- Required action
Copy out exactly the lines below that run from the one holding "decode ⟨0x00000111, 0x1000, 0x20002, 0x2000, 1, 0, 0, 0⟩" to the one holding "address on. -/", keeping both of those lines and no others.

───── Data shown ─────

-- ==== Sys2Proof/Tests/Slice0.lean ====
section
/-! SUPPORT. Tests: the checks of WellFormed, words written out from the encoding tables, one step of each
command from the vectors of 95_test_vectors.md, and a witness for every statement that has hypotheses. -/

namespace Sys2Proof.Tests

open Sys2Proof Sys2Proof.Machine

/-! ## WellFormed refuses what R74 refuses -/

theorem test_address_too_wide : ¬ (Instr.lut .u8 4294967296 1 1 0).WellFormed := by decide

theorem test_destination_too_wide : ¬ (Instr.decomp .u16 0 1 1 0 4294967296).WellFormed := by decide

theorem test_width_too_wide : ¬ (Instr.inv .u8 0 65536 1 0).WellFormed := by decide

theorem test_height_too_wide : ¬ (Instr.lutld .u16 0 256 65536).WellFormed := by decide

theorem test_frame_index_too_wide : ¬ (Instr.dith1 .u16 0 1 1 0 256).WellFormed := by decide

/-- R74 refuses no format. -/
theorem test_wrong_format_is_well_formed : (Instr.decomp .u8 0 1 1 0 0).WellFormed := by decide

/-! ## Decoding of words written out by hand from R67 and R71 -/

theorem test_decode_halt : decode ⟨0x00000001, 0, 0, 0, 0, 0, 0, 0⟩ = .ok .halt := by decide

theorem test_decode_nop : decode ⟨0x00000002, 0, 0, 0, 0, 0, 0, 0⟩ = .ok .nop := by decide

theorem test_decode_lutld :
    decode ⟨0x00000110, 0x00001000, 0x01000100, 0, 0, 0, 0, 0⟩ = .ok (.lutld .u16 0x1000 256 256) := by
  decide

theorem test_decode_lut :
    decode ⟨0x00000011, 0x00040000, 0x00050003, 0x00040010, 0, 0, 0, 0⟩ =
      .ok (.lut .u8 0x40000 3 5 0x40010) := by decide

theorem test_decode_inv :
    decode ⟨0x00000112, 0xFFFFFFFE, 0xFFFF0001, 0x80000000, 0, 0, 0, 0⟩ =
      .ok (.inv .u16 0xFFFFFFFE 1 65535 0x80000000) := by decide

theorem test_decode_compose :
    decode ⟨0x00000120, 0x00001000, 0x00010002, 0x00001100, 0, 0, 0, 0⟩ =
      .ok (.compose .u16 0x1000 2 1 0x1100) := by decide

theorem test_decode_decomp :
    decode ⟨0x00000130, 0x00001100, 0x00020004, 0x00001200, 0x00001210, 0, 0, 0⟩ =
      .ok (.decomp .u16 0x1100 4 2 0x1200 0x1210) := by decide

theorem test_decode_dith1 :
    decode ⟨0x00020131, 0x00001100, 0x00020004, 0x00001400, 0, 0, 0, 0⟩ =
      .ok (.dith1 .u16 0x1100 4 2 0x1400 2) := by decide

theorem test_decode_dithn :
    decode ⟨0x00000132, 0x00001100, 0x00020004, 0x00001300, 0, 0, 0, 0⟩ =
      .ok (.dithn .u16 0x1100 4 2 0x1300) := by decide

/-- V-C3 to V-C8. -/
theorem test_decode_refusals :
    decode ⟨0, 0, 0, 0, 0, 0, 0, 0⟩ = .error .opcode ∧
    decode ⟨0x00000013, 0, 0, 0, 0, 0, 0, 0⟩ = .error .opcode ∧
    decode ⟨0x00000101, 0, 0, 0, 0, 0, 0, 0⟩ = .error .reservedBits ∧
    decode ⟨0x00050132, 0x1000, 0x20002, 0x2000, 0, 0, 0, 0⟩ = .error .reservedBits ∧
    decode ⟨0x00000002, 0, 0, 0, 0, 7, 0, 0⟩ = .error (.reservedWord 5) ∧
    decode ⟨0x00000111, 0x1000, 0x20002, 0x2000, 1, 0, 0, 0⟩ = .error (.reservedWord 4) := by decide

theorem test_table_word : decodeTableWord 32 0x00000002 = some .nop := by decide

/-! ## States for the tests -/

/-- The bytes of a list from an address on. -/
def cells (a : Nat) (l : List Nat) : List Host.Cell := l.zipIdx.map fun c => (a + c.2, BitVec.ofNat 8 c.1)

─────
───── Data shown ─────

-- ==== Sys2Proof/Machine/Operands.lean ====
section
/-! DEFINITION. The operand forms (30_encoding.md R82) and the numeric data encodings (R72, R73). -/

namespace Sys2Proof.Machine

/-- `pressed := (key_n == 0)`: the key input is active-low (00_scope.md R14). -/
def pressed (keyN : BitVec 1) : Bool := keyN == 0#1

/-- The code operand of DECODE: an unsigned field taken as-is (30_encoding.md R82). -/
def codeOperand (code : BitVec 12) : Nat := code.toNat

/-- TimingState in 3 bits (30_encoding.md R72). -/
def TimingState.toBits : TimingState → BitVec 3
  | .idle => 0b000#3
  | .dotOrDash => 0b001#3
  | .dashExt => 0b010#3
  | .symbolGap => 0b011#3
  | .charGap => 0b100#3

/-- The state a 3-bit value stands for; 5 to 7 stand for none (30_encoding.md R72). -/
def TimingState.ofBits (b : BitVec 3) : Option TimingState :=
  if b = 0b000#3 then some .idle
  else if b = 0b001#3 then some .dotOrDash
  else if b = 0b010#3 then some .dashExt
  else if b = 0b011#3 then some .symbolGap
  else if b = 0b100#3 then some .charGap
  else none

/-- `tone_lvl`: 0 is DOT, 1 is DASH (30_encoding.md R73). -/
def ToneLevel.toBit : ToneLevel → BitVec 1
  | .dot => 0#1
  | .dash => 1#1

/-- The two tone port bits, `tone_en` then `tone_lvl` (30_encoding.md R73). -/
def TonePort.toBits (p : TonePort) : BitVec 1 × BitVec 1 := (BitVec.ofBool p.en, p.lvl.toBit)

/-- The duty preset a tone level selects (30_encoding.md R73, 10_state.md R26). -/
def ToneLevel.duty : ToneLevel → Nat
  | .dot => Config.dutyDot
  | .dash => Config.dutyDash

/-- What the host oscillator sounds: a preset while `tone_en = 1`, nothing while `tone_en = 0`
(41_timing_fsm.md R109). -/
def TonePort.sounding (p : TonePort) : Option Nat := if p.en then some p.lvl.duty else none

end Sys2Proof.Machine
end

─────

- Reply to the task
    decode ⟨0x00000111, 0x1000, 0x20002, 0x2000, 1, 0, 0, 0⟩ = .error (.reservedWord 4) := by decide

theorem test_table_word : decodeTableWord 32 0x00000002 = some .nop := by decide

/-! ## States for the tests -/

/-- The bytes of a list from an address on. -/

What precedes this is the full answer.